A video segmentation method, device and computer storage medium, mainly include extracting the image characteristic of the image frame from the video data of the goal video, and confirm the video origin-destination time stamp of the video fragment according to the image characteristic; extracting an audio endpoint from audio data of a target video, and determining an audio origin-destination timestamp of an audio fragment according to the audio endpoint; selectively updating the video origin-destination timestamp of the video segment according to the video origin-destination timestamp and the audio origin-destination timestamp; and slicing the target video according to the selectively updated video origin-destination timestamp to generate a target sub-video. Therefore, the invention can improve the integrity of the video segmentation content.

Description

Video segmentation method and device and computer storage medium
Technical Field
The embodiment of the invention relates to a video processing technology, in particular to a video segmentation method, a video segmentation device and a computer storage medium.
Background
Video slicing refers to slicing an original video according to a requirement to extract a required small portion of video clips from the original video.
At present, the most effective video segmentation method is to watch videos manually and segment the videos manually according to actual segmentation indexes in the watching process, however, the video segmentation method needs to consume a large amount of labor cost and time cost to execute, and the operation efficiency is low.
In view of this, how to improve the video segmentation quality and improve the video segmentation work efficiency is a technical subject to be solved by the present application.
Disclosure of Invention
In view of this, an object of the embodiments of the present invention is to provide a method, an apparatus, and a computer storage medium for video segmentation, which can ensure the integrity of video segmentation content, improve the video segmentation efficiency, and flexibly adjust the video segmentation precision.
According to a first aspect of the present invention, there is provided a video slicing method, comprising: extracting a plurality of image characteristics corresponding to a plurality of image frames from video data of a target video, and determining a video origin-destination timestamp of at least one video segment according to each image characteristic; extracting a plurality of audio endpoints from the audio data of the target video, and determining an audio origin-destination timestamp of at least one audio segment according to each audio endpoint; selectively updating the video origin-destination timestamp of the video segment according to the audio origin-destination timestamp and the video origin-destination timestamp; and segmenting the target video according to the selectively updated video origin-destination timestamp to generate at least one target sub-video.

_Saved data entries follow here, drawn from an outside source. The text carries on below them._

/-- Settles O40: a key load and a block command by their rounds, every other command by its one stage. -/
theorem stagesComputeTheCommand : Obligations.StagesComputeTheCommand := by
  intro i s
  cases i with
  | loadkey key => exact congrArg Host.Outcome.next (runStages_keyStart key s).symm
  | encrypt block => exact congrArg Host.Outcome.next (blockCommand_eq_runStages false block s)
  | decrypt block => exact congrArg Host.Outcome.next (blockCommand_eq_runStages true block s)
  | rdsk idx =>
    rw [exec_rdsk, accept]
    split
    · exact congrArg Host.Outcome.next (runStages_answerStart 16 _ _ s).symm
    · exact congrArg Host.Outcome.next (runStages_answerStart 16 _ _ s).symm
  | reserved0 | reserved5 | reserved6 | reserved7 =>
    exact congrArg Host.Outcome.next (runStages_answerStart 16 .errIllOp 0 s).symm

end Sys2Proof.Machine
end

section
/-!
PROOFS. The two directions of the block cipher (spec `45_block_cipher.md`): the rounds of one direction undo those of the
other (R125), with equal subkeys the two are one function (R126), and two block commands in a row are `crypt` twice.
-/

namespace Sys2Proof.Machine

/-! ### The permuted halves at both ends -/

/-- The initial permutation takes the final one back and leaves the halves exchanged, as the preoutput has them (R67, R120). -/
theorem initialHalves_finalBlock (lr : Half × Half) : initialHalves (finalBlock lr) = swapHalves lr := by
  rw [initialHalves, finalBlock, permute_tableIP_tableFP]
  exact Prod.ext (extractLsb'_append_high lr.2 lr.1) (extractLsb'_append_low lr.2 lr.1)

/-- The final permutation of the block's own halves, in the order of the preoutput, is the block (R67, R120). -/
theorem finalBlock_swapHalves_initialHalves (block : Block) : finalBlock (swapHalves (initialHalves block)) = block := by
  have hjoin : (initialHalves block).1 ++ (initialHalves block).2 = permute tableIP block :=
    append_extractLsb' (n := 32) (m := 32) (permute tableIP block)
  rw [finalBlock, swapHalves, hjoin, permute_tableFP_tableIP]

/-! ### The block function -/

/-- The other direction starts from the exchanged halves of the last round, and its sixteen rounds go back to the first. -/
theorem crypt_not_crypt (block : Block) (ks : Schedule) (dir : Bool) : crypt (crypt block ks dir) ks (!dir) = block := by
  rw [crypt, crypt, initialHalves_finalBlock, cryptRounds_back ks dir _ 16 (Nat.le_refl 16), Nat.sub_self, cryptRounds,
    finalBlock_swapHalves_initialHalves]

/-- With equal subkeys the order in which the rounds take them does not matter (R126). -/
theorem crypt_dir_irrelevant {ks : Schedule} {k : Subkey} (h : ∀ i : SubkeyIndex, subkeyAt ks i = k) (block : Block)
    (dir dir' : Bool) : crypt block ks dir = crypt block ks dir' := by
  rw [crypt, crypt, cryptRounds_congr (fun _ _ => (h _).trans (h _).symm) 16 (Nat.le_refl 16)]

/-- So applying it twice gives the block back (R126). -/
theorem crypt_crypt_of_equal_subkeys {ks : Schedule} {k : Subkey} (h : ∀ i : SubkeyIndex, subkeyAt ks i = k)
    (block : Block) (dir : Bool) : crypt (crypt block ks dir) ks dir = block := by
  rw [crypt_dir_irrelevant h _ dir (!dir), crypt_not_crypt]

/-! ### The block commands -/

/-- The block command of a direction is not a key load. -/
theorem blockInstr_ne_loadkey (dir : Bool) (block : Block) (key : Key) :
    (if dir then .decrypt block else .encrypt block : Instr) ≠ .loadkey key := by
  cases dir <;> simp

/-- ENCRYPT and DECRYPT are one operation with a direction (R119). -/
theorem exec_blockInstr (dir : Bool) (block : Block) (s : State) :
    exec (if dir then .decrypt block else .encrypt block) s = .next (blockCommand dir block s) := by
  cases dir <;> rfl

/-- So is their acceptance (R121, R146). -/
theorem accept_blockInstr (dir : Bool) (block : Block) (s : State) :
    accept (if dir then .decrypt block else .encrypt block) s =
      if s.kvalid then blockStart dir block s else answerStart .errNoKey 0 s := by
  cases dir <;> rfl

/-- A block command answers `crypt` under the loaded schedule (R117, R118). -/
theorem blockCommand_rsp (dir : Bool) (block : Block) {s : State} (h : s.kvalid = true) :
    (blockCommand dir block s).rsp = responseWord .ok (crypt block s.ks dir) := by
  rw [blockCommand_of_kvalid _ _ _ h, blockDone_rsp]

/-- A block command on the data of another answers `crypt` twice, under the one schedule that both meet. -/
theorem blockCommand_blockCommand_rsp (dir dir' : Bool) (block : Block) {s : State} (h : s.kvalid = true) :
    (blockCommand dir' (responseData (blockCommand dir block s).rsp) (blockCommand dir block s)).rsp =
      responseWord .ok (crypt (crypt block s.ks dir) s.ks dir') := by
  obtain ⟨hks, hkv⟩ := exec_store_frame (exec_blockInstr dir block s) (blockInstr_ne_loadkey dir block)
  rw [blockCommand_rsp dir' _ (hkv.trans h), blockCommand_rsp dir block h, responseData_responseWord, hks]

/-- Settles O34: the rounds of each direction undo those of the other, and after a LOADKEY two block commands in a row
are those two directions. -/
theorem decryptUndoesEncrypt : Obligations.DecryptUndoesEncrypt := by
  refine ⟨fun block ks => crypt_not_crypt block ks false, fun block ks => crypt_not_crypt block ks true,
    fun key block s => ⟨_, _, _, exec_loadkey key s, exec_encrypt _ _, exec_decrypt _ _, ?_⟩,
    fun key block s => ⟨_, _, _, exec_loadkey key s, exec_decrypt _ _, exec_encrypt _ _, ?_⟩⟩
  · rw [blockCommand_blockCommand_rsp false true block rfl]
    exact congrArg _ (crypt_not_crypt block _ false)
  · rw [blockCommand_blockCommand_rsp true false block rfl]
    exact congrArg _ (crypt_not_crypt block _ true)

/-- Settles O36: with equal subkeys the direction does not matter, so the function that the other direction undoes
undoes itself; the commands answer that function. -/
theorem equalSubkeysMakeOneDirection : Obligations.EqualSubkeysMakeOneDirection := by
  intro ks k hk
  refine ⟨fun block => crypt_dir_irrelevant hk block false true,
    fun block => crypt_crypt_of_equal_subkeys hk block false, ?_, ?_⟩
  · rintro block s t u rfl hkv ht hu
    cases ht
    cases hu
    rw [blockCommand_rsp false block hkv, blockCommand_rsp true block hkv, crypt_dir_irrelevant hk block false true]
  · rintro block s rfl hkv
    refine ⟨_, _, exec_encrypt _ _, exec_encrypt _ _, ?_⟩
    rw [blockCommand_blockCommand_rsp false false block hkv, crypt_crypt_of_equal_subkeys hk]

end Sys2Proof.Machine
end

section
/-!
PROOFS. The words of the block commands and each stage as the spec states it (R121, R122).
-/

namespace Sys2Proof

/-- `op[2:1]` are bits 66:65 of the word (R48). -/
theorem extractLsb'_opField (w : CommandWord) : (opField w).extractLsb' 1 2 = w.extractLsb' 65 2 := by
  apply BitVec.eq_of_getLsbD_eq
  intro i hi
  rw [opField, BitVec.getLsbD_extractLsb', BitVec.getLsbD_extractLsb', BitVec.getLsbD_extractLsb',
    show 64 + (1 + i) = 65 + i by omega, decide_eq_true (show 1 + i < 3 by omega), Bool.true_and]

/-- `op[0]` is bit 64 of the word (R48). -/
theorem getLsbD_opField_zero (w : CommandWord) : (opField w).getLsbD 0 = w.getLsbD 64 := by
  rw [opField, BitVec.getLsbD_extractLsb']
  rfl

/-- A word with `op[2:1] = 01` is a block command whose direction is `op[0]` (R49, R50). -/
theorem decode_of_blockOpcode {w : CommandWord} (h : w.extractLsb' 65 2 = 0b01#2) :
    decode w = if w.getLsbD 64 then .decrypt (argField w) else .encrypt (argField w) := by
  have hop : ∀ op : BitVec 3, op.extractLsb' 1 2 = 0b01#2 → op = if op.getLsbD 0 then 0b011#3 else 0b010#3 := by decide
  have hw := hop (opField w) ((extractLsb'_opField w).trans h)
  rw [getLsbD_opField_zero] at hw
  rw [decode, hw]
  cases w.getLsbD 64 <;> rfl

end Sys2Proof

namespace Sys2Proof.Machine

/-- A stage with the number of a round, 1 to 16, is not the last one, so it does a round (R122). -/
theorem blockStage_of_round {s : State} {n : SubkeyIndex} (h : s.stg.toNat = n.toNat + 1) :
    blockStage s = blockRound s := by
  apply blockStage_round
  intro hlast
  have hn : n.toNat = 16 := Nat.succ.inj (h.symm.trans (congrArg BitVec.toNat hlast))
  exact absurd n.isLt (by omega)

/-- Settles O39: a word with `op[2:1] = 01` is a block command in the direction of its bit 64, and a stage before the last
is a round. -/
theorem stagesOfABlockCommand : Obligations.StagesOfABlockCommand := by
  refine ⟨fun w s hw hk => ?_, fun w s hw hk => ?_, fun s n hb hf hstg => ?_⟩
  · rw [decode_of_blockOpcode hw, accept_blockInstr, if_pos hk]
    rfl
  · rw [decode_of_blockOpcode hw, exec_blockInstr, blockCommand_of_not_kvalid _ _ _ hk]
    exact ⟨_, rfl, rfl, rfl⟩
  · rw [runStages_one hb, stage_block s hf, blockStage_of_round hstg, blockRound, roundIndex_of_stg_toNat hstg]
    rfl

end Sys2Proof.Machine
end

section
/-!
PROOFS. The padded length and the checks of the buffer operations (R130, R142): on whole blocks DECBUF makes the checks of
ENCBUF, and an operation is its checks followed by the block loop.
-/

namespace Sys2Proof.Machine

/-! ### The padded length -/

theorem padlen_zero : padlen 0 = 8 := rfl

/-- Away from 0 the padded length rounds up to whole blocks. -/
theorem padlen_of_pos {n : Nat} (h : 0 < n) : padlen n = (n + 7) / 8 * 8 := by
  rw [padlen, if_neg h.ne']

theorem padlen_pos (n : Nat) : 0 < padlen n := by
  obtain rfl | h := n.eq_zero_or_pos
  · exact Nat.succ_pos 7
  · rw [padlen_of_pos h]; omega

theorem padlen_mod_eight (n : Nat) : padlen n % 8 = 0 := by
  obtain rfl | h := n.eq_zero_or_pos
  · rfl
  · rw [padlen_of_pos h]; exact Nat.mul_mod_left _ 8

theorem le_padlen (n : Nat) : n ≤ padlen n := by
  obtain rfl | h := n.eq_zero_or_pos
  · exact Nat.zero_le _
  · rw [padlen_of_pos h]; omega

/-- A positive multiple of 8 that reaches `n` reaches the padded length. -/
theorem padlen_le_of_multiple {n m : Nat} (hpos : 0 < m) (h8 : m % 8 = 0) (h : n ≤ m) : padlen n ≤ m := by
  obtain rfl | hn := n.eq_zero_or_pos
  · rw [padlen_zero]; omega
  · rw [padlen_of_pos hn]; omega

theorem padlen_le (n : Nat) : padlen n ≤ n + 8 := by
  obtain rfl | h := n.eq_zero_or_pos
  · exact Nat.le_refl 8
  · rw [padlen_of_pos h]; omega

/-- The padding adds nothing to whole blocks, and to nothing else (R130). -/
theorem padlen_eq_self_iff (n : Nat) : padlen n = n ↔ 0 < n ∧ n % 8 = 0 := by
  refine ⟨fun h => ⟨h ▸ padlen_pos n, h ▸ padlen_mod_eight n⟩, fun ⟨hpos, h8⟩ => ?_⟩
  exact Nat.le_antisymm (padlen_le_of_multiple hpos h8 (Nat.le_refl n)) (le_padlen n)

/-- Settles O51: the bounds, the minimality, the fixed points and the two cases of the definition. -/
theorem padlenIsTheSmallestMultiple : Obligations.PadlenIsTheSmallestMultiple :=
  ⟨fun n => ⟨padlen_pos n, padlen_mod_eight n, le_padlen n, padlen_le n⟩,
    fun _ _ hpos h8 h => padlen_le_of_multiple hpos h8 h, padlen_eq_self_iff, padlen_zero, fun _ h => padlen_of_pos h⟩

/-! ### The checks -/

theorem encbufCheck_of_not_kvalid (ok : Bool) : encbufCheck false ok = some .invalidParameterNoKey := rfl

theorem encbufCheck_of_not_allocOk : encbufCheck true false = some .allocationFailure := rfl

According to a second aspect of the present invention, there is provided a computer storage medium having stored therein instructions for performing the steps of the video slicing method of the first aspect.
According to a third aspect of the present invention, there is provided a video slicing apparatus comprising: the video segmentation module is used for extracting a plurality of image characteristics corresponding to a plurality of image frames from video data of a target video and determining a video origin-destination timestamp of at least one video segment according to each image characteristic; the audio segmentation module is used for extracting a plurality of audio endpoints from the audio data of the target video and determining an audio origin-destination timestamp of at least one audio fragment according to each audio endpoint; the segmentation updating module is used for selectively updating the video origin-destination timestamp of the video fragment according to the audio origin-destination timestamp and the video origin-destination timestamp to obtain the selectively updated video origin-destination timestamp of the video fragment; and the video segmentation module is used for segmenting the target video according to the selectively updated video origin-destination timestamp of the video segment to generate at least one target sub-video.

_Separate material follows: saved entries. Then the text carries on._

-- ==== Sys2Proof/Machine/State.lean ====
section
/-!
DEFINITION. The state of the FLC-6408, as plain data: one structure per block, gathered in State, with the
value every field has right after the internal reset is released (State.reset). Each field's docstring gives
its meaning, its width or unit, the chapter and rule of the spec that names it, and its reset value; a mark
(DESIGN CHOICE, PRESUMED) names a value the spec does not give, with its row of notes/assumptions.
Counts and signed words are held as Nat and Int; the operations narrow them where the spec does.
-/
namespace Sys2Proof.Machine

/-- Faults of the model: why a step stops. -/
inductive Fault where
  /-- A command names a unit (a port, an axis, an arm, a lane, a channel, a bank, an input) outside the
  counts of Table 00-1. Raised by every meaning through a bounds test on its operands. Safe: the hardware
  has no such unit, so no run of it is lost. -/
  | noSuchUnit (what : String) (index : Nat)
  deriving DecidableEq, Repr

/-- Refusals of the model. -/
inductive Refusal where
  /-- Raised only by arms of Machine/Dispatch.lean for a row that has no meaning yet. Safe: it stops. -/
  | notModelled (mnemonic : String)
  deriving DecidableEq, Repr

/-- The three states of every function that can be switched (01, enable and shutdown). -/
inductive FnState where
  | disabled | enabled | shuttingDown
  deriving DecidableEq, Repr, Inhabited

/-- Profile modes of an axis (03 Table 03-4, codes of Table 03-7). -/
inductive ProfMode where
  | idle | ptp | planned | stepped | geared | homing
  deriving DecidableEq, Repr, Inhabited

/-- Position status of an axis (03 R96). -/
inductive PosStatus where
  | unreferenced | homed | uncertain
  deriving DecidableEq, Repr, Inhabited

/-- Time-base states (02 Table 02-3). -/
inductive TbState where
  | free | acquiring | locked | holdover
  deriving DecidableEq, Repr, Inhabited

/-- Axis types (03 Table 03-1). -/
inductive AxType where
  | servo | stepper | external | virtual
  deriving DecidableEq, Repr, Inhabited

/-- Cell-time stamp as a consumer holds it (02 Table 02-1). -/
structure Stamp where
  /-- cell time of the edge | 64-bit ns and 6-bit fraction, in 1/64 ns | 02 R37, R38 | 0 -/
  at_ : Time := 0
  /-- interpolator that took the stamp, 0xFF for the 1 ns counter | 8 bit | 02 R38 | 0xFF -/
  src : Nat := 255
  /-- BOUNDARY set by the consuming block | 1 bit | 01 R24, 02 R38 | 0 -/
  boundary : Bool := false
  /-- COARSE, a 1 ns counter stamp | 1 bit | 02 R41 | 0 -/
  coarse : Bool := false
  /-- HOLDOVER, the time base was in HOLDOVER | 1 bit | 02 R38 | 0 -/
  holdover : Bool := false
  deriving DecidableEq, Repr, Inhabited

/-- One interpolator of the time base (02 R40 to R44). -/
structure Interp where
  /-- counts of the last code-density test, one per step | 64 counts of 65 536 | 02 R43 | even widths, DESIGN CHOICE 1 024 each -/
  widths : List Nat := List.replicate 64 1024
  /-- instant of the last calibration | cell time | 02 R43 | 0 -/
  calAt : Time := 0
  /-- retired by health | 1 bit | 16 Table 16-5 | 0 -/
  retired : Bool := false
  /-- suspect and without a rover in its place: its channel is stamped COARSE | 1 bit | 16 Table 16-3 | 0 -/
  away : Bool := false
  deriving DecidableEq, Repr, Inhabited

/-- One roving interpolator's place in its turn (02 R43). -/
structure Rover where
  /-- channel in the present turn | 0–59 | 02 R43 | its own number, DESIGN CHOICE -/
  chan : Nat := 0
  /-- part of the turn: 0 takes over in parallel, 1 stamps alone, 2 hands back in parallel, 3 calibrates itself | 2 bit | 02 R43 | 0 -/
  part : Nat := 0
  /-- start of the parallel period, of a take-over or a hand-back | cell time | 02 R43 | 0 -/
  from_ : Time := 0
  /-- fixed to a channel of its own by health | 1 bit | 02 R43 | 0 -/
  fixed : Bool := false
  deriving DecidableEq, Repr, Inhabited

/-- The time base (chapter 02). -/
structure TbSt where
  /-- TB_CTRL.PPSOUT_ALWAYS | 1 bit | 02 Table 02-7 | 0 -/
  ppsOutAlways : Bool := false
  /-- TB_CTRL.PPSIN_POL | 1 bit | 02 Table 02-7 | 0 -/
  ppsInPol : Bool := false
  /-- TB_CTRL.RELABEL_EN | 1 bit | 02 Table 02-7 | 1 -/
  relabelEn : Bool := true
  /-- TB_CTRL.SRC | 3 bit | 02 Table 02-7 | 0 FREE -/
  src : Nat := 0
  /-- TB_STATUS.STATE | 2 bit | 02 Table 02-8, R39 | FREE -/
  state : TbState := .free
  /-- TB_STATUS.PPSIN_REJ | 8 bit | 02 Table 02-8 | 0 -/
  ppsInRej : Nat := 0
  /-- TB_STATUS.CAL_CHAN | 6 bit | 02 Table 02-8 | 0 -/
  calChan : Nat := 0
  /-- TB_STATUS.CAL_FAULT | 1 bit | 02 Table 02-8 | 0 -/
  calFault : Bool := false
  /-- TB_STATUS.PPSIN_SEEN | 1 bit | 02 Table 02-8, R55 | 0 -/
  ppsInSeen : Bool := false
  /-- TB_STATUS.HOLD_EXCEEDED | 1 bit | 02 Table 02-8, R54 | 0 -/
  holdExceeded : Bool := false
  /-- TB_STATUS.SLEW_FAST | 1 bit | 02 Table 02-8 | 0 -/
  slewFastAct : Bool := false
  /-- frequency term | signed, 2^-40 | 02 R52 | 0 -/
  freq : Int := 0
  /-- slew term | signed, 2^-40 | 02 R52 | 0 -/
  slew : Int := 0
  /-- TB_RATE.RATE | signed 32 bit, 2^-40 | 02 Table 02-10 | 0 -/
  rate : Int := 0
  /-- TB_OFFSET.THETA | signed 32 bit, 1/64 ns | 02 Table 02-11 | 0 -/
  theta : Int := 0
  /-- theta_prev of R52 | signed, 1/64 ns, or none | 02 R52 | none -/
  thetaPrev : Option Int := none
  /-- TB_SLEW.SLEW_FAST | 16 bit, ppm | 02 Table 02-12 | 1 000 -/
  slewFast : Nat := 1000
  /-- TB_SLEW.SLEW_RUN | 16 bit, 0.01 ppm | 02 Table 02-12 | 1 000 -/
  slewRun : Nat := 1000
  /-- TB_HOLD.HOLD_LIMIT | 16 bit, µs | 02 Table 02-12 | 10 -/
  holdLimit : Nat := 10
  /-- TB_HOLD.HOLD_DRIFT | 16 bit, 0.01 ppm | 02 Table 02-12 | 200 -/
  holdDrift : Nat := 200
  /-- TB_PPS.PPSOUT_COMP | signed 16 bit, 1/64 ns | 02 Table 02-13 | 0 -/
  ppsOutComp : Int := 0
  /-- TB_PPS.PPSOUT_WIDTH | 8 bit, 2 ms | 02 Table 02-13 | 50 -/
  ppsOutWidth : Nat := 50
  /-- latched TB_NOW_LO and TB_NOW_HI as one count | 64 bit, ns | 02 R59, Table 02-9 | 0 -/
  nowLatch : Nat := 0
  /-- consecutive measurements with |θ| < 50 ns in ACQUIRING | count | 02 Table 02-3 | 0 -/
  lockRun : Nat := 0
  /-- consecutive cell cycles without a valid θ | count | 02 Table 02-3 | 0 -/
  missRun : Nat := 0
  /-- stamp of the last valid measurement | cell time | 02 R54 | 0 -/
  lastValid : Time := 0
  /-- stamp of the last accepted PPS_IN edge | cell time or none | 02 R55 | none -/
  lastPps : Option Time := none
  /-- recent values of the frequency term with the instant each began, newest first | cell time, 2^-40 | 02 Table 02-3 (mean over 1 s) | one entry (0, 0) -/
  freqHist : List (Time × Int) := [(0, 0)]
  /-- relabel awaiting its 4 ms multiple: due instant, measured θ and its interval τ | cell time, 1/64 ns, 1/64 ns | 02 R47 | none -/
  relabel : Option (Time × Int × Time) := none
  /-- interval τ of the last valid measurement | 1/64 ns | 02 R52 | 0 -/
  lastTau : Time := 0
  /-- time-of-day shift awaiting its 4 ms multiple: due instant and whole seconds | cell time, s | 02 R50 | none -/
  todShift : Option (Time × Int) := none
  /-- level of PPS_OUT | 1 bit | 02 R56, 17 Table 17-3 | 0 -/
  ppsOut : Bool := false
  /-- instant at which PPS_OUT falls | cell time | 02 R56 | 0 -/
  ppsFallAt : Time := 0
  /-- stamp of the last PPS_OUT rising edge by TS43 | stamp | 02 Table 02-2 | none -/
  ppsOutStamp : Option Stamp := none
  /-- the 64 interpolators TS0–TS63 | table | 02 R40 | calibrated at 0 -/
  interp : Vector Interp 64 := Vector.replicate 64 {}
  /-- the four rovers TS60–TS63 | table | 02 R43 | rover i at channel i -/
  rovers : Vector Rover 4 := ⟨#[{ chan := 0 }, { chan := 1 }, { chan := 2 }, { chan := 3 }], rfl⟩
  /-- channel that the next rover to move on takes | 0–59 | 02 R43 | 4 -/
  turn : Nat := 4
  deriving DecidableEq, Repr, Inhabited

As can be seen from the foregoing technical solutions, the video slicing method, the video slicing device, and the computer storage medium provided in the embodiments of the present invention perform video slicing by using video data and audio data of a target video in combination, which not only can ensure the integrity of video slicing content, but also can reduce the operation cost of video slicing.
Moreover, the video segmentation method, the video segmentation device and the computer storage medium provided by the embodiment of the invention can flexibly configure the video segmentation precision so as to meet various customized video segmentation requirements.
Drawings
Some specific embodiments of the present application will be described in detail hereinafter by way of illustration and not limitation with reference to the accompanying drawings. The same reference numbers in the drawings identify the same or similar elements or components. Those skilled in the art will appreciate that the drawings are not necessarily drawn to scale. In the drawings:
FIG. 1 is a flow chart illustrating a video slicing method according to a first embodiment of the present invention;
fig. 2A and 2B are schematic flow charts illustrating a video slicing method according to a second embodiment of the present invention;
FIG. 3 is a flow chart of a video slicing method according to a third embodiment of the present invention;
FIGS. 4A and 4B illustrate schematic diagrams of different embodiments of determining a previous image frame, a current image frame, and a subsequent image frame using a sliding window, respectively, in accordance with the present invention;
FIG. 5 is a flowchart illustrating a video slicing method according to a fourth embodiment of the present invention;
fig. 6 is a schematic diagram illustrating an architecture of a video slicing apparatus according to a sixth embodiment of the present invention;
fig. 7 shows a schematic architecture diagram of a video slicing apparatus according to a seventh embodiment of the present invention.
Detailed Description
In order to make those skilled in the art better understand the technical solutions in the embodiments of the present invention, the technical solutions in the embodiments of the present invention will be described clearly and completely with reference to the drawings in the embodiments of the present invention, and it is obvious that the described embodiments are only a part of the embodiments of the present invention, and not all embodiments. All other embodiments obtained by a person skilled in the art based on the embodiments of the present invention shall fall within the scope of the protection of the embodiments of the present invention.
As described in the background section, most of the existing video segmentation operations are completed based on manual operation, and the problem of low operation efficiency exists.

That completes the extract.